(Saved entries)
▼▼▼

-- ==== Sys2Proof/Tests/Slice0.lean ====
section
/-! SUPPORT. Tests of one step each, with expected results from the spec (95_test_vectors.md, or the spec's encoding of a
word), a smoke test of `WellFormed`, and for every statement with hypotheses a witness that meets them. -/

namespace Sys2Proof.Tests

open Sys2Proof.Machine

/-! ### Small states -/

/-- A handle register: unbound, or bound to a base and a length with `W = 8`. -/
def handleOf : Option (Nat × Nat) → Handle
  | none => Handle.unbound
  | some (base, bits) => geom 8 base bits

/-- A state with the test vectors' parameters, the given handles, elements and operand registers. -/
def demo (hs : List (Option (Nat × Nat))) (em : Memory) (pos len base : Nat) : State :=
  { State.resetWith Params.vectors em with handles := hs.map handleOf, pos := pos, len := len, base := base }

theorem demo_inv (hs : List (Option (Nat × Nat))) (em : Memory) (pos len base : Nat) (hn : hs.length = 4)
    (hfit : ∀ x ∈ hs, (handleOf x).limiter ≤ 256) (hem : Memory.wf Params.vectors em)
    (hpos : pos < 2 ^ 32) (hlen : len < 2 ^ 32) (hbase : base < 2 ^ 32) : (demo hs em pos len base).Inv where
  params := (by decide : Params.vectors.wf)
  memory := hem
  fileSize := by show (hs.map handleOf).length = 4; simpa using hn
  geometry := by
    intro h hm hb
    obtain ⟨x, hx, rfl⟩ := List.mem_map.1 hm
    cases x with
    | none => exact absurd hb (by decide)
    | some bl => exact geom_geometryHolds Params.vectors (by decide) bl.1 bl.2 (hfit _ hx)
  unbound := by
    intro h hm hb
    obtain ⟨x, hx, rfl⟩ := List.mem_map.1 hm
    cases x with
    | none => rfl
    | some bl => exact absurd hb (by simp [handleOf, geom])
  rval := Nat.two_pow_pos 8
  pos := hpos
  len := hlen
  base := hbase
  status := statusLegal_zero

/-- The state of 95_test_vectors.md V9, with the operand registers as given. -/
def v9 (pos len base : Nat) : State :=
  demo [some (0, 20), some (8, 20), some (16, 12), none]
    [(0, 0xB7), (1, 0x4E), (2, 0xFA), (8, 1), (9, 2), (10, 3), (16, 4), (17, 5)] pos len base

theorem v9_inv (pos len base : Nat) (hpos : pos < 2 ^ 32) (hlen : len < 2 ^ 32) (hbase : base < 2 ^ 32) :
    (v9 pos len base).Inv := demo_inv _ _ _ _ _ rfl (by decide) (by decide) hpos hlen hbase

/-- V9 with `H[3]` bound to `base`, `bits`. -/
def v9with (b3 l3 pos len : Nat) : State :=
  demo [some (0, 20), some (8, 20), some (16, 12), some (b3, l3)]
    [(0, 0xB7), (1, 0x4E), (2, 0xFA), (8, 1), (9, 2), (10, 3), (16, 4), (17, 5)] pos len 0

/-- The state of V8: three arrays of 12 bits. -/
def v8 : State :=
  demo [some (0, 12), some (8, 12), some (16, 12), none]
    [(0, 0xCC), (1, 0xFA), (2, 0x77), (8, 0xAA), (9, 0x5C), (10, 0x77), (16, 0x99), (17, 0x99), (18, 0x99)] 0 0 0

theorem v8_inv : v8.Inv := demo_inv _ _ _ _ _ rfl (by decide) (by decide) (by decide) (by decide) (by decide)

/-- The next state's element `k`. -/
def emAfter (o : Host.Outcome State Fault Refusal) (k : Nat) : Option Elem :=
  match o with
  | .next t => some (emRead t.em k)
  | _ => none

/-- The next state's `STATUS`. -/
def statusAfter (o : Host.Outcome State Fault Refusal) : Option (BitVec 8) :=
  match o with
  | .next t => some t.status
  | _ => none

/-- The next state's handle `h`. -/
def handleAfter (o : Host.Outcome State Fault Refusal) (h : HSel) : Option Handle :=
  match o with
  | .next t => some (t.handle h)
  | _ => none

/-- The next state's `RBIT`, `CARRY`, `RVAL`. -/
def resultsAfter (o : Host.Outcome State Fault Refusal) : Option (Bool × Bool × Elem) :=
  match o with
  | .next t => some (t.rbit, t.carry, t.rval)
  | _ => none

/-! ### Decoding: one word per row, written out from 30_encoding.md R71 and R74 -/

theorem test_decode_init : decode 0b00000000000000000000001000010000 = .ok (.init 2) := by decide
theorem test_decode_setlen : decode 0b00000000000000000000001100010001 = .ok (.setlen 3) := by decide
theorem test_decode_setbit : decode 0b00000000000000000000000000100000 = .ok (.setbit 0) := by decide
theorem test_decode_clrbit : decode 0b00000000000000000000000100100001 = .ok (.clrbit 1) := by decide
theorem test_decode_tglbit : decode 0b00000000000000000000111100100010 = .ok (.tglbit 15) := by decide
theorem test_decode_rdbit : decode 0b00000000000000000000001000100011 = .ok (.rdbit 2) := by decide
theorem test_decode_clrall : decode 0b00000000000000000000001100100100 = .ok (.clrall 3) := by decide
theorem test_decode_setall : decode 0b00000000000000000000111100100101 = .ok (.setall 15) := by decide
theorem test_decode_setsec : decode 0b00000000000000000000000100100110 = .ok (.setsec 1) := by decide
theorem test_decode_clrsec : decode 0b00000000000000000000000000100111 = .ok (.clrsec 0) := by decide
theorem test_decode_lastval : decode 0b00000000000000000000001000101000 = .ok (.lastval 2) := by decide
theorem test_decode_rdsec : decode 0b00000000000000000010000100110000 = .ok (.rdsec 1 2) := by decide
theorem test_decode_wrsec : decode 0b00000000000000000001001000110001 = .ok (.wrsec 2 1) := by decide
theorem test_decode_and : decode 0b00000000000000010000001001000000 = .ok (.and 2 0 1) := by decide
theorem test_decode_or : decode 0b00000000000000100001000001000001 = .ok (.or 0 1 2) := by decide
theorem test_decode_xor : decode 0b00000000000000110010000101000010 = .ok (.xor 1 2 3) := by decide
theorem test_decode_not : decode 0b00000000000000000001001001000011 = .ok (.not 2 1) := by decide
theorem test_decode_add : decode 0b00000000000100100001001101010000 = .ok (.add 3 1 2 true) := by decide
theorem test_decode_lsh : decode 0b00000000000000000001000101100000 = .ok (.lsh 1 1) := by decide
theorem test_decode_rsh : decode 0b00000000000000000010001101100001 = .ok (.rsh 3 2) := by decide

▲▲▲

Could you restate word for word the lines above, from the one that contains "rval := Nat.two_pow_pos 8" through the one that contains "demo [some (0, 20), some (8, 20), some (16, 12), none]", and no others?

  rval := Nat.two_pow_pos 8
  pos := hpos
  len := hlen
  base := hbase
  status := statusLegal_zero

/-- The state of 95_test_vectors.md V9, with the operand registers as given. -/
def v9 (pos len base : Nat) : State :=
  demo [some (0, 20), some (8, 20), some (16, 12), none]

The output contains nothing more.